SUPPLIED RECORDS section start

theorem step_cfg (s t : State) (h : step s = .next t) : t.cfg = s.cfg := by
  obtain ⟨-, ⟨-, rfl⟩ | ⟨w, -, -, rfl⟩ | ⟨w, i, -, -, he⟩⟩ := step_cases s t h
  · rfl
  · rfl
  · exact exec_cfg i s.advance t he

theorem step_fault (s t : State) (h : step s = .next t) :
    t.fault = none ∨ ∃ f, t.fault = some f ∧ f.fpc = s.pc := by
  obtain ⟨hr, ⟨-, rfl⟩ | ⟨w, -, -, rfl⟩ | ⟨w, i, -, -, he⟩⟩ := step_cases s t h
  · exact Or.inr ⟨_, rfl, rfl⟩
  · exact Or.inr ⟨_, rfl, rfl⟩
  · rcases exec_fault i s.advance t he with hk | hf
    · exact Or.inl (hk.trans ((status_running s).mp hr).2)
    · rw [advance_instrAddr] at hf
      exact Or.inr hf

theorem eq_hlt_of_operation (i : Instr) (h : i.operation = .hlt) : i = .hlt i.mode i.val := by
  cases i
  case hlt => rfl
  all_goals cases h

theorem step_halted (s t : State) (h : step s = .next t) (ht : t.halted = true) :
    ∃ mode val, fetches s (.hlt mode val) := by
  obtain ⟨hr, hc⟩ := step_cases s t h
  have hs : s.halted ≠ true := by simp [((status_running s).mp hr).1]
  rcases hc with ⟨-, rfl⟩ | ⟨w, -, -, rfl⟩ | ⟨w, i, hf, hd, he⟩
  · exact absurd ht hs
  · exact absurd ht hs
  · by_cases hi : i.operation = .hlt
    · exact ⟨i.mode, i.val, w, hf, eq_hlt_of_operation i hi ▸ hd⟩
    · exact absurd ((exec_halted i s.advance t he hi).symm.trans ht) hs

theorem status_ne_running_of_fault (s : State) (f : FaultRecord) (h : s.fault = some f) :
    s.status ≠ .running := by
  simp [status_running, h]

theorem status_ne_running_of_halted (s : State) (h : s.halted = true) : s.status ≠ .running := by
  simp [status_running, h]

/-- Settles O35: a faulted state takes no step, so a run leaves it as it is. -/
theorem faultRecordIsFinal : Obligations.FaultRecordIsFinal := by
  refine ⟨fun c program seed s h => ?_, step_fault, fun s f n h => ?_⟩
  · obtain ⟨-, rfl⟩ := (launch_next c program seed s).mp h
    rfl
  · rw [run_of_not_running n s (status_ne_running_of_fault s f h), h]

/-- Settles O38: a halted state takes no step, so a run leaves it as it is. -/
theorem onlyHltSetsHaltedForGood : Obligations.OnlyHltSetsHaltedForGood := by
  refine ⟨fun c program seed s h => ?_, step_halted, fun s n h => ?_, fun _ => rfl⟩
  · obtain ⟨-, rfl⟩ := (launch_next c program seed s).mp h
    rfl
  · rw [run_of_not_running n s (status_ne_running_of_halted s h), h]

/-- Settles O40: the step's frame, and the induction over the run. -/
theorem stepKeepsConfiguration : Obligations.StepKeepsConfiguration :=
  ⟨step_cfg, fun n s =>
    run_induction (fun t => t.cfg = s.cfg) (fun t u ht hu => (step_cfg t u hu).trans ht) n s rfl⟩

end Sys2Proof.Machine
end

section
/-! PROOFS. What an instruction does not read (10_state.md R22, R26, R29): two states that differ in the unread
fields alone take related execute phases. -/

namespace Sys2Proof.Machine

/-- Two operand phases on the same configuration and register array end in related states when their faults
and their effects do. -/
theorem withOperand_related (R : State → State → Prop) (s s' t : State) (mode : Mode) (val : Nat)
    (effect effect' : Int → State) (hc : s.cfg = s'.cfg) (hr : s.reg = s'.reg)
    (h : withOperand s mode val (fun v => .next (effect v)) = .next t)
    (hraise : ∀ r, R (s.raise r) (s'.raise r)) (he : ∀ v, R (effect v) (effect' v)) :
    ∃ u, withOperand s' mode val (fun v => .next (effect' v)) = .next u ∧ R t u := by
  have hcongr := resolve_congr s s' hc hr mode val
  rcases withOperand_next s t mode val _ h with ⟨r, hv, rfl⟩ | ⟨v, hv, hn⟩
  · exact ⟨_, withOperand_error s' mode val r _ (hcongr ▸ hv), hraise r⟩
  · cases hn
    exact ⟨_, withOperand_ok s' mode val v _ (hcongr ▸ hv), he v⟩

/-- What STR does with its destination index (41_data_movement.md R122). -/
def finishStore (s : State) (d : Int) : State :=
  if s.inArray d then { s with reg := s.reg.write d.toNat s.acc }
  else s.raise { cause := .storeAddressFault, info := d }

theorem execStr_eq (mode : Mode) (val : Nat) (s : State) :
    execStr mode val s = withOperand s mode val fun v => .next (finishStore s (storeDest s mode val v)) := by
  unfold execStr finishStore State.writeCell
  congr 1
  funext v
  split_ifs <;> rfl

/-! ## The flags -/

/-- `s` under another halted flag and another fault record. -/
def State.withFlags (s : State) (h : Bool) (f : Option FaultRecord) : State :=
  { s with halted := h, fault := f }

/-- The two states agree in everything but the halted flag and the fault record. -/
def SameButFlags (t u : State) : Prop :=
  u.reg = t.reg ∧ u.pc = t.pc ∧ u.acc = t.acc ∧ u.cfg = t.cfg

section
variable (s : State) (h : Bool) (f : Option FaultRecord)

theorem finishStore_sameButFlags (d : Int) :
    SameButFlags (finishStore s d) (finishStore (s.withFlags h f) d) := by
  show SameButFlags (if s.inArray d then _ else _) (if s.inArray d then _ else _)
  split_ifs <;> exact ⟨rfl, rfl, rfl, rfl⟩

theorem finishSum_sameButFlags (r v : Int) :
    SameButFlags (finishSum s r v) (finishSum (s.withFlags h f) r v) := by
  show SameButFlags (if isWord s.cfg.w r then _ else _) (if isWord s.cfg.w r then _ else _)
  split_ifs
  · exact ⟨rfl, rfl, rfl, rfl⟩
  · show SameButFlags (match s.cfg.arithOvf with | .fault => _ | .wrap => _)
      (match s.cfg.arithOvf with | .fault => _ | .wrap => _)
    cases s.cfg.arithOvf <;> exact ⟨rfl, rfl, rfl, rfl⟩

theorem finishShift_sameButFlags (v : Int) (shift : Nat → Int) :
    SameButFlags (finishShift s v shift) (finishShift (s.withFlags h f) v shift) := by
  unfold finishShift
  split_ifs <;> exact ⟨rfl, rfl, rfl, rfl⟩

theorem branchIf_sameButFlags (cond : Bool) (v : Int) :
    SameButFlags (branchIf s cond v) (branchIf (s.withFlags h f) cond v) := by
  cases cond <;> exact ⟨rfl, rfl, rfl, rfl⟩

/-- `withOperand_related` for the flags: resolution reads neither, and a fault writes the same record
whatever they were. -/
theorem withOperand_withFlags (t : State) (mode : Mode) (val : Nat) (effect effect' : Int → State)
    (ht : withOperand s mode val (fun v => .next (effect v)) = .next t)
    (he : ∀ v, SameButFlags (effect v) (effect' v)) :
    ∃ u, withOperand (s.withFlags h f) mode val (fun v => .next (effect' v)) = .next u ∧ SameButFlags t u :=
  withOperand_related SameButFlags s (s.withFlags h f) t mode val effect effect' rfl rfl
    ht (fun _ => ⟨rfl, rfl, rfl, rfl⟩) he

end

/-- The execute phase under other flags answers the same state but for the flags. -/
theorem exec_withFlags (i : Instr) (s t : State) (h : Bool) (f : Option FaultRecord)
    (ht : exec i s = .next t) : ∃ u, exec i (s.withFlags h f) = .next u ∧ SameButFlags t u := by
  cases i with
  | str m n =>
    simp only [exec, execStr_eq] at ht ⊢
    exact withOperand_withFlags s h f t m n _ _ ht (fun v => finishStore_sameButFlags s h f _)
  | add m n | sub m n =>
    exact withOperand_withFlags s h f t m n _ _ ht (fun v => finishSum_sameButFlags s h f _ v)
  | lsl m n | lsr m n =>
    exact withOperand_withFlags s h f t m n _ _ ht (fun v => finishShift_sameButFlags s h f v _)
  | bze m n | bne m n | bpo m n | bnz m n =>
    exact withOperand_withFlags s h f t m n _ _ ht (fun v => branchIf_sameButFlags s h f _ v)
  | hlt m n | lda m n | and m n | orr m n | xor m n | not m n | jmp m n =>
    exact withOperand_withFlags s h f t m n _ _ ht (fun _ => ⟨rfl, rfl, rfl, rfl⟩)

SUPPLIED RECORDS section end
SUPPLIED RECORDS section start

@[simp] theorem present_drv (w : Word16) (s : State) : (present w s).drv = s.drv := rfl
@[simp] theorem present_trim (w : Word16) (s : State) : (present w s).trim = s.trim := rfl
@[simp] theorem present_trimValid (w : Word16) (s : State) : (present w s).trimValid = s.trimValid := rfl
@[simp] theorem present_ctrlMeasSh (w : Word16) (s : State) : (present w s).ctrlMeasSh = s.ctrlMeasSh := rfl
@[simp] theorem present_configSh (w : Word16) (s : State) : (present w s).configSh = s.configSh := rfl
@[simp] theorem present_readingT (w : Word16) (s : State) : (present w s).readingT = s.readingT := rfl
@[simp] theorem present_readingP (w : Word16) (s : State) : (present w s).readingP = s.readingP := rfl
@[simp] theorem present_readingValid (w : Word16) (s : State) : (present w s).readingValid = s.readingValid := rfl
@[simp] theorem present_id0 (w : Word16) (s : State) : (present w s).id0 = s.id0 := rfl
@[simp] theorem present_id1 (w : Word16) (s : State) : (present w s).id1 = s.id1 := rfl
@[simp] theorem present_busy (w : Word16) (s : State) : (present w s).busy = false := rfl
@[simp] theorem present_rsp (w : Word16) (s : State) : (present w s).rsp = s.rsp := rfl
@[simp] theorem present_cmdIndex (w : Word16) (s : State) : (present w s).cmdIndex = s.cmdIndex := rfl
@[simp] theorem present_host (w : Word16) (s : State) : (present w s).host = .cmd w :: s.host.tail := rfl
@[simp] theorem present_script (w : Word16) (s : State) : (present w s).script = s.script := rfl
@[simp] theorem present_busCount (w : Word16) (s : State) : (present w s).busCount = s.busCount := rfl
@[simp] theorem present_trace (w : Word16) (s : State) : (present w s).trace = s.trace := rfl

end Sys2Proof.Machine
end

SUPPLIED RECORDS section end

ABOUT THIS TASK ▸ In the records above, the line with "withOperand_related SameButFlags s" marks the start and the line with "the flags. -/" marks the end; copy that stretch exactly, both lines included, and nothing else.

EXERCISE RESPONSE ▸
  withOperand_related SameButFlags s (s.withFlags h f) t mode val effect effect' rfl rfl
    ht (fun _ => ⟨rfl, rfl, rfl, rfl⟩) he

end

/-- The execute phase under other flags answers the same state but for the flags. -/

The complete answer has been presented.